Here are preventive measures recommended by the CDC that you and your family can take to protect yourself from mosquito bites:

  • Apply insect repellent to exposed skin. Generally, the the more active ingredient a repellent contains the longer it can protect you from mosquito bites. A higher percentage of active ingredient in a repellent does not mean that your protection is better—just that it will last longer. Click here for more on insect repellent active ingredients. Choose a repellent that provides protection for the amount of time that you will be outdoors.
    • Repellents may irritate the eyes and mouth, so avoid applying repellent to the hands of children.
    • Whenever you use an insecticide or insect repellent, be sure to read and follow the manufacturer’s DIRECTIONS FOR USE, as printed on the product.
    • For detailed information about using repellents, see the Insect Repellent Use and Safety questions.
  • Spray clothing with repellents containing permethrin or another EPA-registered repellent since mosquitoes may bite through thin clothing. Do not apply repellents containing permethrin directly to exposed skin. Do not apply repellent to skin under your clothing.
  • When weather permits, wear long-sleeved shirts and long pants whenever you are outdoors.
  • Place mosquito netting over infant carriers when you are outdoors with infants.
  • Consider staying indoors at dawn, dusk, and in the early evening, which are peak mosquito biting times.
  • Install or repair window and door screens so that mosquitoes cannot get indoors.

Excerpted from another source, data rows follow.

-- ==== Sys2Proof/Machine/Pipeline.lean ====
section
/-!
DEFINITION. The pipeline compositions COMPRESS and DECOMPRESS (47_pipeline R270 to R281) and the container header
(30_encoding R110 to R114).
-/

namespace Sys2Proof.Machine

/-! ### Compression (47_pipeline R271) -/

/-- The blocks of a plane, none for an empty one (47_pipeline R271). -/
def planeBlocks (plane : List Byte) (w h : Nat) : List Block :=
  if 1 ≤ w ∧ 1 ≤ h then chunks64 (tiles w h) (tile plane w h) else []

/-- The blocks of an Image before the transform: all Y, then all Cb, then all Cr (47_pipeline R271, 30_encoding R120). -/
def imageToBlocks (img : List Byte) (w h : Nat) : List Block :=
  let t := colorFwdPlanes img
  planeBlocks t.1 w h ++
    (planeBlocks (subsample t.2.1 w h) (halfDim w) (halfDim h) ++
     planeBlocks (subsample t.2.2 w h) (halfDim w) (halfDim h))

/-- The coefficient sequence of `Compress(img, W, H, QT)` (47_pipeline R271). -/
def coefficients (img : List Byte) (w h : Nat) (qt : List Nat) : List Word :=
  ((imageToBlocks img w h).flatMap fun f => quantBlock qt (fdct f)).map twos32

/-- The 138-byte header (30_encoding R111, 47_pipeline R271). -/
def headerBytes (w h : Nat) (qt : List Nat) : List Byte :=
  beBytes 4 w ++ (beBytes 4 h ++ ([1, 0] ++ qt.flatMap (beBytes 2)))

/-- `Body[0x07]` (47_pipeline R272). -/
def bodyCompress : Body := fun p l m => do
  let img ← readWindow m l.src (3 * (l.w * l.h))
  encodeInto p l.dstlim (headerBytes l.w l.h l.qt) (coefficients img l.w l.h l.qt)

/-! ### Decompression (47_pipeline R273, R274) -/

/-- The fields of a container header (30_encoding R111). -/
structure Header where
  width  : Word
  height : Word
  ss     : Byte
  qf     : Byte
  qt     : List Nat
deriving DecidableEq, Repr

/-- HEADER_BYTES: 4 + 4 + 1 + 1 + 128 (30_encoding R111). -/
def headerLen : Nat := 138

/-- 16-bit big-endian values (30_encoding R114). -/
def bytesToHalves : List Byte → List Nat
  | b0 :: b1 :: rest => beValue [b0, b1] :: bytesToHalves rest
  | _ => []

/-- The fields of a header's 138 bytes (30_encoding R111). -/
def Header.ofBytes (bs : List Byte) : Header :=
  { width := BitVec.ofNat 32 (beValue (bs.take 4)), height := BitVec.ofNat 32 (beValue ((bs.drop 4).take 4)),
    ss := bs.getD 8 0, qf := bs.getD 9 0, qt := bytesToHalves (bs.drop 10) }

/-- W of a header, in pixels. -/
def Header.w (hd : Header) : Nat := hd.width.toNat

/-- H of a header, in pixels. -/
def Header.h (hd : Header) : Nat := hd.height.toNat

/-- Step 2 of the header checks: the header names no image this block can decode (47_pipeline R273). -/
def Header.illegal (hd : Header) : Bool :=
  hd.ss != 1 || (hd.qf != 0 || (hd.qt.contains 0 || (hd.w == 0 || hd.h == 0)))

/-- Step 3 of the header checks: too large for the block or for the destination (47_pipeline R273). -/
def Header.tooLarge (p : Params) (limit : Nat) (hd : Header) : Bool :=
  decide (p.maxPixels < hd.w * hd.h) || decide (limit < 3 * (hd.w * hd.h))

/-- The header of the container at the latched source, checked in the order of 47_pipeline R273. -/
def readHeader (p : Params) (l : Latch) (m : Memory) : Except Stop Header :=
  if l.srclen < headerLen then .error (.raise .formatTruncated)
  else do
    let bs ← readWindow m l.src headerLen
    let hd := Header.ofBytes bs
    if hd.illegal then .error (.raise .formatHeader)
    else if hd.tooLarge p l.dstlim then .error (.raise .capacity)
    else pure hd

/-- The block of a decoded coefficient group: dequantized, then inverse transformed (47_pipeline R274). -/
def decodeBlock (qt : List Nat) (vs : List Int) : Block := idct (dequantBlock qt vs)

/-- The Image of a decoded coefficient sequence (47_pipeline R274). -/
def imageOfCoefficients (hd : Header) (seq : List Word) : List Byte :=
  let cw := halfDim hd.w
  let ch := halfDim hd.h
  let nY := 64 * tiles hd.w hd.h
  let nC := 64 * tiles cw ch
  let els := ((chunks64 (imageBlocks hd.w hd.h) (seq.map sext32)).map (decodeBlock hd.qt)).flatten
  let yp := untile (els.take nY) hd.w hd.h
  let cbp := untile ((els.drop nY).take nC) cw ch
  let crp := untile (els.drop (nY + nC)) cw ch
  colorInvPlanes yp (upsample cbp hd.w hd.h) (upsample crp hd.w hd.h)

/-- `Body[0x17]` (47_pipeline R276). -/
def bodyDecompress : Body := fun p l m => do
  let hd ← readHeader p l m
  let seq ← huffDec p { mem := m, base := l.src + headerLen, len := l.srclen - headerLen } (ncoef hd.w hd.h)
  pure { out := imageOfCoefficients hd seq, dims := some (hd.width, hd.height) }

/-! ### Commands -/

/-- COMPRESS (47_pipeline R272). -/
def execCompress (s : State) : Host.Outcome State Fault Refusal := runCommand .compress bodyCompress s

/-- DECOMPRESS (47_pipeline R276). -/
def execDecompress (s : State) : Host.Outcome State Fault Refusal := runCommand .decompress bodyDecompress s

end Sys2Proof.Machine
end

Help reduce the number of mosquitoes in areas outdoors where you work or play, by draining sources of standing water. In this way, you reduce the number of places mosquitoes can lay their eggs and breed.

  • At least once or twice a week, empty water from flower pots, pet food and water dishes, birdbaths, swimming pool covers, buckets, barrels, troughs and cans.
  • Check for clogged rain gutters and clean them out.
  • Remove discarded tires, and other items that could collect water.
  • Be sure to check for containers or trash in places that may be hard to see, such as under bushes or under your home.

Note: Vitamin B and “ultrasonic” devices are NOT effective in preventing mosquito bites.